How do you guarantee the sequence of the final plasmid?

After cloning, we perform Sanger sequencing across the entire gene insert, all junction sites (promoter/tag/gene/terminator), and critical vector elements to ensure 100% sequence accuracy before delivery.

How much does Metabolic Engineering services cost?

The cost of Metabolic Engineering services depends on the project scope, complexity of the target compound, the host organism chosen, and the required yield optimization. We provide customized quotes after a detailed discussion of your specific research objectives.

Do your engineered strains meet regulatory standards?

We adhere to high quality control standards in all strain construction and optimization processes. While we do not handle final regulatory approval, our detailed documentation and compliance with best laboratory practices ensure your engineered strains are prepared for necessary regulatory filings (e.g., GRAS, FDA).

What to look for when selecting the best gene editing service?

We provide various gene editing services such as CRISPR-sgRNA library generation, stable transformation cell line generation, gene knockout cell line generation, and gene point mutation cell line generation.
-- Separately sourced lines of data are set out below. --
-- ==== Sys2Proof/Machine/Bus.lean ====
section
/-! DEFINITION. The device register space and the host's two bus primitives on it (20_memory.md): byte order,
access width, what a read may return. No command of the block performs either (R62). -/

namespace Sys2Proof.Machine

/-- `word_of_bytes`: the first byte on the bus is the most significant (20_memory.md R64). -/
def wordOfBytes : List Byte → RegWord
  | [] => 0#40
  | b :: bs => b.setWidth 40 <<< (8 * bs.length) ||| wordOfBytes bs

/-- `bytes_of_word`: the `n` low bytes of a word, most significant first (20_memory.md R64). -/
def bytesOfWord (w : RegWord) : Nat → List Byte
  | 0 => []
  | n + 1 => (w >>> (8 * n)).setWidth 8 :: bytesOfWord w n

/-- The key of byte `k` on the bus of a register (log 7). -/
def busKey (addr : RegAddr) (k : Nat) : Nat := 8 * addr.toNat + k

/-- The byte listed under a key, if one is. -/
def Memory.get : Memory → Nat → Option Byte
  | [], _ => none
  | (a, b) :: m, key => if a = key then some b else Memory.get m key

/-- List a byte under a key, keeping the keys rising. -/
def Memory.set : Memory → Nat → Byte → Memory
  | [], key, v => [(key, v)]
  | (a, b) :: m, key, v =>
    if key < a then (key, v) :: (a, b) :: m
    else if key = a then (key, v) :: m
    else (a, b) :: Memory.set m key v

/-- List bytes under consecutive keys. -/
def Memory.setBytes : Memory → Nat → List Byte → Memory
  | m, _, [] => m
  | m, key, b :: bs => Memory.setBytes (Memory.set m key b) (key + 1) bs

/-- The `n` bytes from a key on; none unless all are listed. -/
def Memory.getBytes (m : Memory) (key : Nat) : Nat → Option (List Byte)
  | 0 => some []
  | n + 1 =>
    match Memory.get m key, Memory.getBytes m (key + 1) n with
    | some b, some bs => some (b :: bs)
    | _, _ => none

/-- Unlist every byte of one register. -/
def Memory.forget (m : Memory) (addr : RegAddr) : Memory := m.filter (fun c => c.1 / 8 != addr.toNat)

/-- The bits of a register that only the host's writes change, its reserved bits among them (20_memory.md R77). -/
def readBackMask (r : RegRecord) : RegWord :=
  match r.access with
  | .readOnly => 0#40
  | .mixed => zext40 diagCfgMask
  | .readWrite => if r.addr = 0x00#8 then 0x3FFF#40 else 0xFFFF#40

/-- The bits of a register that read as the host last wrote them, and from read to read the same before any write
(20_memory.md R77). A reserved bit reads as any value whatever was written to it (93 U3; log 10). Of
`diagnostic_flags` they are bits 15:12, also after a write with a 1 in a status bit (DESIGN CHOICE, log 17). -/
def keptBits (r : RegRecord) : RegWord := readBackMask r &&& ~~~r.reservedMask

/-- Byte `k` on the bus of a register's kept bits. -/
def keptByte (r : RegRecord) (k : Nat) : Byte := (bytesOfWord (keptBits r) r.rw.bytes).getD k 0#8

/-- The cell is a byte of a mapped register that the host can write, with a 1 in kept bits only (20_memory.md R60,
R63, R77). -/
def isHeldCell (c : Host.Cell) : Bool :=
  match rmapLookup (BitVec.ofNat 8 (c.1 / 8)) with
  | none => false
  | some r => decide (c.1 / 8 < 256 ∧ c.1 % 8 < r.rw.bytes ∧ r.access ≠ .readOnly ∧
      c.2 &&& ~~~keptByte r (c.1 % 8) = 0#8)

/-- The keys rise strictly. -/
def Memory.rising : Memory → Bool
  | [] => true
  | [_] => true
  | (a, _) :: (b, y) :: m => decide (a < b) && Memory.rising ((b, y) :: m)

/-- The canonical form: rising keys, each a byte of a register the host can write, zeros in the bits the device
decides. An unlisted byte reads as a free value (log 8), so no listed byte equals it. -/
def Memory.wf (m : Memory) : Bool := Memory.rising m && m.all isHeldCell

/-- What the device supplies at this read in the bits not yet known (20_memory.md R77): a free value, or one of the
two constants the spec does not give (10_state.md R44, R45). -/
def deviceBits (s : State) (r : RegRecord) : RegWord :=
  if r.addr = 0x3E#8 then zext40 Config.manufacturerId
  else if r.addr = 0x3F#8 then zext40 Config.deviceId
  else zext40 (regPart r.rw.bits (Config.deviceDraw s.draws))

/-- The word the device returns at this read (20_memory.md R77): the kept bits as known, every other bit a fresh
free value; of a register not yet known, all bits a free value. -/
def deviceWord (s : State) (r : RegRecord) : RegWord :=
  match Memory.getBytes s.dev (busKey r.addr 0) r.rw.bytes with
  | none => deviceBits s r
  | some bs =>
    (wordOfBytes bs &&& keptBits r) ||| (deviceBits s r &&& ~~~keptBits r)

/-- A register's kept bits are known from here on to be those of this word. -/
def State.holdWord (s : State) (r : RegRecord) (w : RegWord) : State :=
  s.setDev (Memory.setBytes s.dev (busKey r.addr 0) (bytesOfWord (w &&& keptBits r) r.rw.bytes))

/-- What a read makes known: only host writes change the kept bits, so the next read finds them as this one did
(20_memory.md R77, 93 U7; log 8). Nothing is kept of a register the device decides, nor anew of a known one. -/
def State.learnWord (s : State) (r : RegRecord) (w : RegWord) : State :=
  if r.access = .readOnly ∨ (Memory.getBytes s.dev (busKey r.addr 0) r.rw.bytes).isSome = true then s
  else s.holdWord r w

/-- An access has a meaning only at a mapped address and at the register's width (20_memory.md R63; log 12). -/
def withRegister (addr : RegAddr) (n : Nat) (k : RegRecord → Result) : Result :=
  match rmapLookup addr with
  | none => .fault (.unmappedAddress addr)
  | some r => if n = r.rw.bytes then k r else .refused (.accessSize addr n)

/-- The host puts a word it read on `wi`, qualified as good (20_memory.md R62, 70 R261). -/
def State.presentRead (s : State) (w : RegWord) : State :=
  { s with inp := { s.inp with wi := w, xerr := 0#1 } }

/-- The host marks `wi` as the product of a failed read; it yields no word (20_memory.md R76). -/
def State.presentFailure (s : State) (code : BitVec 8) : State :=
  { s with inp := { s.inp with xerr := 1#1, xinfo := code } }

/-- `MemRead(addr, n)` by the host, its word put on `wi` (20_memory.md R62, R64); `failure` is the
collaborator's code when the transaction fails (R76). -/
def busRead (addr : RegAddr) (n : Nat) (failure : Option (BitVec 8)) (s : State) : Result :=
  withRegister addr n fun r =>
    match failure with
    | some code => .next (s.presentFailure code)
    | none => .next (((s.learnWord r (deviceWord s r)).presentRead
        (wordOfBytes (bytesOfWord (deviceWord s r) n))).countDraw)

/-- A write of this word is a device reset pulse (10_state.md R31). -/
def isResetPulse (addr : RegAddr) (w : RegWord) : Bool := addr == 0x00#8 && bitAt w 15 == 1#1

/-- `MemWrite(addr, n, v)` by the host of the low `n` bytes of `w` (20_memory.md R62, R64). After a reset pulse
nothing is known of the device (log 9), after a failed write nothing of that register (log 11). DESIGN CHOICE, log
17: a write of `diagnostic_flags` with a 1 in a status bit, the hazard of 70 R259 to which 93 U16 gives no device
reaction, is let through; bits 15:12 are held as written and the status bits read as free values. -/
def busWrite (addr : RegAddr) (n : Nat) (w : RegWord) (failed : Bool) (s : State) : Result :=
  withRegister addr n fun r =>
    if r.access = .readOnly then .refused (.readOnlyRegister addr)
    else if isResetPulse addr w then .next (s.setDev [])
    else if failed then .next (s.setDev (Memory.forget s.dev addr))
    else .next (s.holdWord r w)

end Sys2Proof.Machine
end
Users are free to select the type of service that suits their research.

Does gene editing allow customisability?

Yes, we offer very customised gene editing solutions such as AAV vector capsid directed evolution, mRNA vector gene delivery, library creation, promoter evolution and screening, etc.

What is the process for keeping data private and confidential?

We adhere to the data privacy policy completely, and all customer data and experimental data are kept confidential.